Data from previous OLA clinical trials support the hypothesis that the recruitment methods did not effectively open the lung, since there was no clear evidence of long-term lung recruitment based on lung imaging, arterial blood gases, or estimates of C_RS. These negative trials have led some to suggest that the OLA should be abandoned, although the likely reason for failure was that the goals of the strategy were not achieved ^[57][76]. If regional RACE and micro-atelectasis result in stress concentrators that propagate VILI, then the most effective way to reduce VILI is to both reopen and stabilize the lung ^{[5][8][9][18][19][21][58]}[11,37,40,41,47,48,77]. Danti et al. demonstrated that the combination of PEEP and RM duration plays a role in the mortality associated with ARDS. They found that: (1) higher PEEP without an RM was superior to lower PEEP; (2) higher PEEP with a prolonged RM was inferior to higher PEEP alone; and (3) higher PEEP with a brief RM was superior to higher PEEP alone. These data reveal the complex relationship between PEEP and RMs and are another explanation for why the OLA has not further reduced mortality in ARDS ^[59][78].
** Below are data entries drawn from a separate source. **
theorem offerDown_cycleFrame (f : Frame) (awaited : Bool) (s : State) : CycleFrame s (offerDown f awaited s) := by
  unfold offerDown
  split
  · refine CycleFrame.trans ?_ (examineOffered_cycleFrame _)
    exact ⟨rfl, rfl, rfl, rfl, rfl, rfl, rfl, rfl, rfl, rfl, rfl, rfl, rfl, rfl, rfl⟩
  · exact bump_cycleFrame _ _

/-! ## Request Service -/

/-- A request with no slot free (R170). -/
theorem served_of_full {s : State} (h : s.full = true) (src num code : Byte) (act : State → Answer) :
    served src num code act s = s.bump .replyOverflow := by
  simp [served, h]

/-- A request with a slot free: what its block does, and the reply placed last (R165, R168). -/
theorem served_of_free {s : State} (h : s.full = false) (src num code : Byte) (act : State → Answer) :
    served src num code act s =
      (act s).state.placeReply (s.replyFrame src num code (act s).outcome (act s).body) := by
  simp [served, h, reply]

/-! ## Commands -/

/-- Every command answers a next state. -/
theorem exec_next (c : Instr) (s : State) : ∃ t, exec c s = .next t := by
  cases c <;> exact ⟨_, rfl⟩

end Sys2Proof.Machine
end

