-- ==== Sys2Proof/Tests/Slice0.lean ====
section
/-! SUPPORT. Tests: the operand checks, worked examples of the manual, and for every statement with
hypotheses a concrete input that meets them. -/

namespace Sys2Proof.Machine

/-! ## A line, a table and some states -/

/-- The line of the worked examples of section 2.4 at pitch 500 µm, sent to address 12, two stations,
nodes 21 and 22. -/
def tImage : List Byte :=
  be8 12 ++ be8 2 ++ be8 21 ++ be8 22 ++ be16 500 ++ be16 12000 ++ be16 21500 ++ be16 800 ++ be16 900
    ++ be16 150 ++ be16 300 ++ be16 8000 ++ be16 250 ++ be16 12000 ++ be16 300 ++ be8 5 ++ be16 300
    ++ be16 100 ++ be16 1000 ++ be8 40 ++ be8 4 ++ be16 400 ++ be16 450 ++ be16 250 ++ be8 3 ++ be8 60
    ++ be16 1023 ++ be8 0

def tRecord : LineRecord := lineImage tImage
def tLine : Line := { record := tRecord, counts := lineCounts tRecord }
/-- The same line with one station. -/
def tLine1 : Line := { tLine with record := { tRecord with stations := 1 } }
/-- The same line, forwarding log frames. -/
def tLineF : Line := { tLine with record := { tRecord with forwardLogs := true } }

/-- The spruce of section 6.11 with code 0. -/
def tEntryImage : List Byte :=
  be8 0 ++ be8 4 ++ be16 100 ++ be16 2400 ++ be16 250 ++ be16 3800 ++ be16 450 ++ be16 5200 ++ be16 700
    ++ be16 6000 ++ List.replicate 8 0#8 ++ be16 1500 ++ be16 9000 ++ beS16 (-20) ++ beS16 (-150) ++ be16 180
    ++ be16 700 ++ beS16 40 ++ be8 50 ++ be16 400 ++ be8 60 ++ be16 300

def tSpruce : SpeciesEntry := entryImage tEntryImage

def tStanding : Standing :=
  { confirmed := .no, lostPending := false, measured := false, passedUnseen := false, window := .short
    contact := .short }

/-- Log 41 of section 6.11: 5200 mm, 330 to 180 mm, −12.0 °C; its butt `behind` counts past the scan line. -/
def tLog (id : Nat) (behind : Int) : LogRecord :=
  { id := id, origin := .scanned, tag := some (BitVec.ofNat 8 id), scanned := 0#8, species := 0, confidence := 90
    butt := 330, top := 180, profile := [], length := some { counts := 10400, mm := 5200 }
    temperature := some (-120), bank := .a, b := BitVec.ofInt 24 (-behind), joined := false, joinForced := false
    at1 := tStanding, at2 := tStanding }

def tChannel : Channel := { Channel.reset with state := .ready }

def tBank (st : BankState) : Bank :=
  { Bank.reset with entries := Bank.reset.entries.set 0 (some tSpruce), state := st }

/-- STANDBY under a line, bank A ACTIVE, the service window open with forwarding idle. -/
def tStandbyOn (l : Line) : State :=
  { State.reset with
    mode := { State.reset.mode with mode := .standby, line := some l }
    switch := { State.reset.switch with ownAddr := 12#8 }
    tables := { State.reset.tables with a := tBank .active, mark := some .a }
    arms := { State.reset.arms with
      channels := { one := List.replicate 5 tChannel, two := List.replicate 5 tChannel } }
    cycle := { State.reset.cycle with phase := .window .idle, nextDue := some 5000 } }

def tStandby : State := tStandbyOn tLine

def tMode (m : Mode) (s : State) : State := { s with mode := { s.mode with mode := m } }

def tTripped (c : TripCause) : State :=
  { tStandby with mode := { tStandby.mode with mode := .tripped, cause := c } }

/-- RUN with both rotors at speed and nothing queued. -/
def tRunOn (l : Line) : State :=
  let rotor : Rotor := { ref := some 1000, period := 30000, speed := 500, under := false }
  let s := tMode .run (tStandbyOn l)
  { s with inputs := { s.inputs with rotors := { one := rotor, two := rotor } } }

def tRun : State := tRunOn tLine

/-- One record queued, bound to bank A. -/
def tQueue (r : LogRecord) (s : State) : State :=
  { s with
    tracker := { s.tracker with queue := [r], nextId := r.id + 1 }
    tables := { s.tables with a := { s.tables.a with refs := 1 } } }

/-- Log 41 queued, in front of the window of eye 1 and bound to bank A. -/
def tLogged : State := tQueue (tLog 41 22000) tRun

def tStations (a b : StationState) (s : State) : State :=
  { s with arms := { s.arms with stations := { one := a, two := b } } }

def tPhase (p : Phase) (s : State) : State := { s with cycle := { s.cycle with phase := p } }

/-- A wait in progress in a phase, released at 100 µs. -/
def tWait (p : Phase) (begun : Bool) (s : State) : State :=
  { s with cycle := { s.cycle with phase := p, wait := some { released := 100, begun := begun } } }

/-- Port U, then Port D, with its receiver in a phase. -/
def tRxU (p : RxPhase) (esc : Bool) (g : List Byte) (s : State) : State :=
  { s with portU := { s.portU with rx := { phase := p, escPending := esc, gathered := g, gapFrom := 0 } } }
def tRxD (p : RxPhase) (esc : Bool) (g : List Byte) (s : State) : State :=
  { s with portD := { s.portD with rx := { phase := p, escPending := esc, gathered := g, gapFrom := 0 } } }

def tFrame (dest src kind : Byte) (n : Nat) : Frame :=
  { dest := dest, src := src, kind := kind, payload := List.replicate n 0#8 }

def tSending : Sending := { frame := tFrame 30#8 1#8 0x60#8 0, bytes := [], endsAt := 200 }

/-- Port D driving a frame. -/
def tDriving (p : Phase) (s : State) : State :=
  tPhase p { s with portD := { s.portD with tx := some tSending } }

/-- A receiver one byte before the end of a good notice with no payload. -/
def tEnding : Receiver :=
  { phase := .body 30#8 1#8 0x60#8 0#8, escPending := false, gathered := [0xFF#8], gapFrom := 0 }

/-- That reception kept at a cut, with the CYCLE_SYNC on the wire. -/
def tCut (moment : Nat) : State :=
  let s := tDriving .sync tStandby
  { s with portD := { s.portD with cut := some { rx := tEnding, moment := moment } } }

/-- All eight reply slots taken. -/
def tFull (s : State) : State :=
  { s with requests := { s.requests with replies := List.replicate 8 (tFrame 1#8 12#8 0x21#8 4) } }

def tBankB (x : Bank) (s : State) : State := { s with tables := { s.tables with b := x } }

/-- A copy from bank A into bank B, asked for by station 1. -/
def tCopying (item : Nat) : State :=
  { tStandby with
    tables := { tStandby.tables with
      b := { Bank.reset with state := .copying }
      copy := some { source := .a, dest := .b, start := 0, item := item } }
    requests := { tStandby.requests with inFlight := some { num := 5#8, dest := 1#8 } } }

def tOpen : ArmCommand := { close := false, setpoint := 0 }
def tCommands : Pair (List ArmCommand) := { one := List.replicate 5 tOpen, two := List.replicate 5 tOpen }

/-- A report of cycle 0 with one entry repeated: pressure 0 and a position byte. -/
def tReport (position : Nat) : List Byte :=
  be16 0 ++ (List.replicate 5 (be16 0 ++ be8 position)).flatten

/-- A record confirmed by eye that stands `pos` counts past the scan line at a travel count. -/
def tAt (l : Line) (t : Travel) (id : Nat) (pos : Int) : LogRecord :=
  let len : Option LogLength := some { counts := 10400, mm := 5200 }
  { tLog id 0 with
    b := t - BitVec.ofInt 24 pos
    at1 := { freshStanding l .one len pos with confirmed := .byEye }
    at2 := { freshStanding l .two len pos with confirmed := .byEye } }

/-- One count back from the travel count 0. -/
def tBack : Travel := 0#24 - 1#24

/-- RUN on a line with records queued, two stations and both eyes in a state. -/
def tMeets (l : Line) (q : List LogRecord) (a b : StationState) (e : Eye) : State :=
  let s := tStations a b (tRunOn l)
  { s with
    tracker := { s.tracker with queue := q, nextId := 100 }
    tables := { s.tables with a := { s.tables.a with refs := q.length } }
    inputs := { s.inputs with eyes := { one := e, two := e } } }

def tClear : Eye := { dark := false, fault := false, darkSince := none }
def tDark (fault : Bool) : Eye := { dark := true, fault := fault, darkSince := some 0#24 }

theorem conditions_met {cs : List (Nat × Bool)} (h : cs.all (·.2) = true) : ∀ n, (n, false) ∉ cs :=
  fun _ hn => by simpa using List.all_eq_true.1 h _ hn

/-! ## Operand checks -/

theorem test_refuses_long_payload :
    [Instr.forbiddenKind (tFrame 1#8 1#8 0x20#8 121), .forwardDownstream (tFrame 1#8 1#8 0x20#8 121),
      .logScan 255#8 1#8 (List.replicate 121 0#8), .logVoid 255#8 1#8 (List.replicate 121 0#8),
      .requestOverflow 1#8 (List.replicate 121 0#8), .badForm 1#8 (List.replicate 121 0#8),
      .unknownRequest 1#8 1#8 0#8 (List.replicate 119 0#8), .armReport 12#8 21#8 (List.replicate 121 0#8),
      .replyFromStation (tFrame 1#8 1#8 0x21#8 121), .unsolicited (tFrame 1#8 1#8 0x21#8 121)].all
      (fun c => !c.wellFormed) = true := by decide +kernel

theorem test_refuses_kind_not_forwarded : (Instr.forwardDownstream (tFrame 30#8 1#8 0x30#8 0)).wellFormed = false := by
  decide

theorem test_refuses_good_form : (Instr.badForm 1#8 [7#8, 11#8]).wellFormed = false := by decide

theorem test_refuses_known_request : (Instr.unknownRequest 1#8 1#8 14#8 []).wellFormed = false := by decide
4. The Acutely Injured Lung Becomes Time- and Pressure-Dependent

ARDS causes the lung to become both time- and pressure-dependent. This means that it will take more time to recruit collapsed alveoli and less time for them to collapse at any given airway pressure. Changes in the time constants associated with alveolar opening and collapse result in greater susceptibility to progressive atelectasis and reductions in EELV, which decreases C_RS and increases ∆P for any given V_T ^{[2][60][61][62][63][64]}[4,31,32,33,34,35]. The OLA attempts to eliminate atelectasis and normalize EELV; however, as discussed above, the OLA has not further reduced ARDS-related mortality ^[59][78]. Combined, these studies suggest that a better ventilation strategy must be developed to break the constraints of ventilating a heterogeneously injured lung (Figure 13) ^[41][64].

5. Stabilize Lung Approach

It can be postulated that the ventilation strategy necessary to break the constraints of ventilating a heterogeneously injured lung must (i) first stabilize the lung by halting RACE, since atelectrauma is a primary VILI mechanism, and then (ii) reopen the lung gradually so that it may heal in a more natural, inflated state (even though it is being supported by an unnatural mechanical ventilator) ^[40][18]. Unfortunately, identifying such a ventilation strategy has been elusive. If instability and collapse are the engines that drive the VILI Vortex, the goal of any protective ventilation strategy should be to eliminate instability as soon as possible. When atelectrauma is minimized, collapsed (but potentially recruitable) tissue may be reinflated slowly and safely over hours or even days. (Figure 13) ^{[15][16][17][21]}[8,9,10,11].

Time-controlled adaptive ventilation (TCAV) is a strategy designed to stabilize lung tissue at risk for RACE, then gradually reopen collapsed tissue (Figure 13). TCAV utilizes a continuous positive airway pressure (CPAP) that is periodically interrupted by brief Release Phases (Figure 2B). The extended time at inspiration combined with an inflate and break ratchet method will gradually reopen collapsed tissue. The duration of this Release Phase is very brief and acts as a break to prevent newly recruited tissue from re-collapsing. The precise timing of the Release Phase necessary to prevent RACE is personalized and adaptive, based on evolving changes in C_RS ^[65][66][79,80]. TCAV is the most investigated method for setting the parameters of airway pressure release ventilation (APRV), and has been comprehensively studied and reviewed by multiple investigators (e.g., TCAVnetwork.org) ^{[67][68][69][70][71][72][73][74]}[81,82,83,84,85,86,87,88]. TCAV is a personalized approach to ventilation and differs from other methods to set APRV parameters, which may not stabilize and open the lung as effectively ^[8][75][40,89].